CEO: Dave Krauthamer
QuSecure is a security company that focuses on protecting government and corporate systems from hacks. Specifically, its software works to keep encrypted data from being stolen and decrypted by quantum computers, which can steal and read valuable information at rapid speed. Its customers include Google and Amazon.
SCOUT
LOCATION: Alexandria, Va.
CEO: Eric Ingram
Scout -- also known as Scout Space -- develops software that helps spacefaring companies visualize what's going on in the great beyond and avoid casualties, like crashes with other spacecraft, satellites or debris. The company was founded in 2019 and says its name is an acronym for helping Spacecraft Observe and Understand Things around them.
SeaSatellites
LOCATION: San Diego, CA.
CEO: Mike Flanigan
As the name suggests, SeaSatellites is building unmanned vessels that work as satellites for the ocean and have a wide array of potential uses, from environmental data collection to communications. Similar to their skyward counterparts, SeaSatellites' tech can be controlled from anywhere and are designed to carry payloads on long missions.
Xairos
LOCATION: Denver, CO.
CEO: David Mitlyng
This company's name is Greek to us -- literally. A nod to the Greek god of opportune time, Kairos, is an appropriate name for this startup using quantum mechanics to bring GPS-type technology to areas of the globe without internet access.
Thermexit
LOCATION: Boston, MA.
CEO: Katie Willgoos
Thermexit is the only company in this year's Space Accelerator cohort that's led by a woman.

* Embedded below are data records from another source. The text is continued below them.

/-! ### A write of CTRL -/

@[simp] theorem State.writeCtrl_ctrl (s : State) (v : Word) :
    (s.writeCtrl v).ctrl = ⟨v.getLsbD 0, v.getLsbD 1, v.extractLsb' 8 6⟩ := rfl
@[simp] theorem State.writeCtrl_status (s : State) (v : Word) : (s.writeCtrl v).status = s.status := rfl
@[simp] theorem State.writeCtrl_result (s : State) (v : Word) : (s.writeCtrl v).result = s.result := rfl
@[simp] theorem State.writeCtrl_errinfo (s : State) (v : Word) : (s.writeCtrl v).errinfo = s.errinfo := rfl
@[simp] theorem State.writeCtrl_ident (s : State) (v : Word) : (s.writeCtrl v).ident = s.ident := rfl
@[simp] theorem State.writeCtrl_hdr (s : State) (v : Word) : (s.writeCtrl v).hdr = s.hdr := rfl
@[simp] theorem State.writeCtrl_hdr2 (s : State) (v : Word) : (s.writeCtrl v).hdr2 = s.hdr2 := rfl
@[simp] theorem State.writeCtrl_splitcfg (s : State) (v : Word) : (s.writeCtrl v).splitcfg = s.splitcfg := rfl
@[simp] theorem State.writeCtrl_sharecnt (s : State) (v : Word) : (s.writeCtrl v).sharecnt = s.sharecnt := rfl
@[simp] theorem State.writeCtrl_rngcnt (s : State) (v : Word) : (s.writeCtrl v).rngcnt = s.rngcnt := rfl
@[simp] theorem State.writeCtrl_gspec (s : State) (v : Word) : (s.writeCtrl v).gspec = s.gspec := rfl
@[simp] theorem State.writeCtrl_mem (s : State) (v : Word) : (s.writeCtrl v).mem = s.mem := rfl
@[simp] theorem State.writeCtrl_latch (s : State) (v : Word) : (s.writeCtrl v).latch = s.latch := rfl
@[simp] theorem State.writeCtrl_irq (s : State) (v : Word) :
    (s.writeCtrl v).irq = irqLevel s.status.done (v.getLsbD 1) := rfl
@[simp] theorem State.writeCtrl_port (s : State) (v : Word) : (s.writeCtrl v).port = s.port := rfl
@[simp] theorem State.writeCtrl_inputs (s : State) (v : Word) : (s.writeCtrl v).inputs = s.inputs := rfl
@[simp] theorem State.writeCtrl_schedule (s : State) (v : Word) : (s.writeCtrl v).schedule = s.schedule := rfl
@[simp] theorem State.writeCtrl_responses (s : State) (v : Word) : (s.writeCtrl v).responses = s.responses := rfl
@[simp] theorem State.writeCtrl_observations (s : State) (v : Word) :
    (s.writeCtrl v).observations = s.observations := rfl
@[simp] theorem State.writeCtrl_drawn (s : State) (v : Word) :
    (s.writeCtrl v).drawn = s.drawn := rfl

/-! ### The output of the field commands -/

@[simp] theorem writeResult_ctrl (s : State) (v : Byte) : (writeResult v s).ctrl = s.ctrl := rfl
@[simp] theorem writeResult_status (s : State) (v : Byte) : (writeResult v s).status = s.status := rfl
@[simp] theorem writeResult_result (s : State) (v : Byte) : (writeResult v s).result = v := rfl
@[simp] theorem writeResult_errinfo (s : State) (v : Byte) : (writeResult v s).errinfo = s.errinfo := rfl
@[simp] theorem writeResult_ident (s : State) (v : Byte) : (writeResult v s).ident = s.ident := rfl
@[simp] theorem writeResult_hdr (s : State) (v : Byte) : (writeResult v s).hdr = s.hdr := rfl
@[simp] theorem writeResult_hdr2 (s : State) (v : Byte) : (writeResult v s).hdr2 = s.hdr2 := rfl
@[simp] theorem writeResult_splitcfg (s : State) (v : Byte) : (writeResult v s).splitcfg = s.splitcfg := rfl
@[simp] theorem writeResult_sharecnt (s : State) (v : Byte) : (writeResult v s).sharecnt = s.sharecnt := rfl
@[simp] theorem writeResult_rngcnt (s : State) (v : Byte) : (writeResult v s).rngcnt = s.rngcnt := rfl
@[simp] theorem writeResult_gspec (s : State) (v : Byte) : (writeResult v s).gspec = s.gspec := rfl
@[simp] theorem writeResult_mem (s : State) (v : Byte) : (writeResult v s).mem = s.mem := rfl
@[simp] theorem writeResult_latch (s : State) (v : Byte) : (writeResult v s).latch = s.latch := rfl
@[simp] theorem writeResult_irq (s : State) (v : Byte) : (writeResult v s).irq = s.irq := rfl
@[simp] theorem writeResult_port (s : State) (v : Byte) : (writeResult v s).port = s.port := rfl
@[simp] theorem writeResult_inputs (s : State) (v : Byte) : (writeResult v s).inputs = s.inputs := rfl
@[simp] theorem writeResult_schedule (s : State) (v : Byte) : (writeResult v s).schedule = s.schedule := rfl
@[simp] theorem writeResult_responses (s : State) (v : Byte) : (writeResult v s).responses = s.responses := rfl
@[simp] theorem writeResult_observations (s : State) (v : Byte) : (writeResult v s).observations = s.observations := rfl
@[simp] theorem writeResult_drawn (s : State) (v : Byte) : (writeResult v s).drawn = s.drawn := rfl

/-! ### The outputs of DIGEST_MAKE -/

@[simp] theorem writeDigest_ctrl (s : State) (L : Nat) (d : List Byte) : (writeDigest L d s).ctrl = s.ctrl := rfl
@[simp] theorem writeDigest_status (s : State) (L : Nat) (d : List Byte) : (writeDigest L d s).status = s.status := rfl
@[simp] theorem writeDigest_result (s : State) (L : Nat) (d : List Byte) : (writeDigest L d s).result = s.result := rfl
@[simp] theorem writeDigest_errinfo (s : State) (L : Nat) (d : List Byte) :
    (writeDigest L d s).errinfo = s.errinfo := rfl
@[simp] theorem writeDigest_ident (s : State) (L : Nat) (d : List Byte) : (writeDigest L d s).ident = s.ident := rfl
@[simp] theorem writeDigest_hdr (s : State) (L : Nat) (d : List Byte) : (writeDigest L d s).hdr = s.hdr := rfl
@[simp] theorem writeDigest_hdr2 (s : State) (L : Nat) (d : List Byte) : (writeDigest L d s).hdr2 = s.hdr2 := rfl
@[simp] theorem writeDigest_splitcfg (s : State) (L : Nat) (d : List Byte) :
    (writeDigest L d s).splitcfg = s.splitcfg := rfl
@[simp] theorem writeDigest_sharecnt (s : State) (L : Nat) (d : List Byte) :
    (writeDigest L d s).sharecnt = s.sharecnt := rfl
@[simp] theorem writeDigest_rngcnt (s : State) (L : Nat) (d : List Byte) : (writeDigest L d s).rngcnt = s.rngcnt := rfl
@[simp] theorem writeDigest_gspec (s : State) (L : Nat) (d : List Byte) : (writeDigest L d s).gspec = s.gspec := rfl
@[simp] theorem writeDigest_mem (s : State) (L : Nat) (d : List Byte) :
    (writeDigest L d s).mem = (s.mem.writeBytes Buffer.rbuf.base d).clear (Buffer.rbuf.base + L) (32 - L) := rfl
@[simp] theorem writeDigest_latch (s : State) (L : Nat) (d : List Byte) : (writeDigest L d s).latch = s.latch := rfl
@[simp] theorem writeDigest_irq (s : State) (L : Nat) (d : List Byte) : (writeDigest L d s).irq = s.irq := rfl
@[simp] theorem writeDigest_port (s : State) (L : Nat) (d : List Byte) : (writeDigest L d s).port = s.port := rfl
@[simp] theorem writeDigest_inputs (s : State) (L : Nat) (d : List Byte) : (writeDigest L d s).inputs = s.inputs := rfl
@[simp] theorem writeDigest_schedule (s : State) (L : Nat) (d : List Byte) :
    (writeDigest L d s).schedule = s.schedule := rfl
@[simp] theorem writeDigest_responses (s : State) (L : Nat) (d : List Byte) :
    (writeDigest L d s).responses = s.responses := rfl
@[simp] theorem writeDigest_observations (s : State) (L : Nat) (d : List Byte) :
    (writeDigest L d s).observations = s.observations := rfl
@[simp] theorem writeDigest_drawn (s : State) (L : Nat) (d : List Byte) :
    (writeDigest L d s).drawn = s.drawn := rfl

CEO Katie Willgoos joined the company in March and helps the company create and sell its main product, Theremexit Pads, which are tiny thermal sensing sticky pads that can be placed on circuit boards and inside computers.
Correction: An earlier version of this post stated this is Techstars' second space accelerator cohort. It's the accelerator's third such class. It also, misnamed the CEO of Hyperspec.ai.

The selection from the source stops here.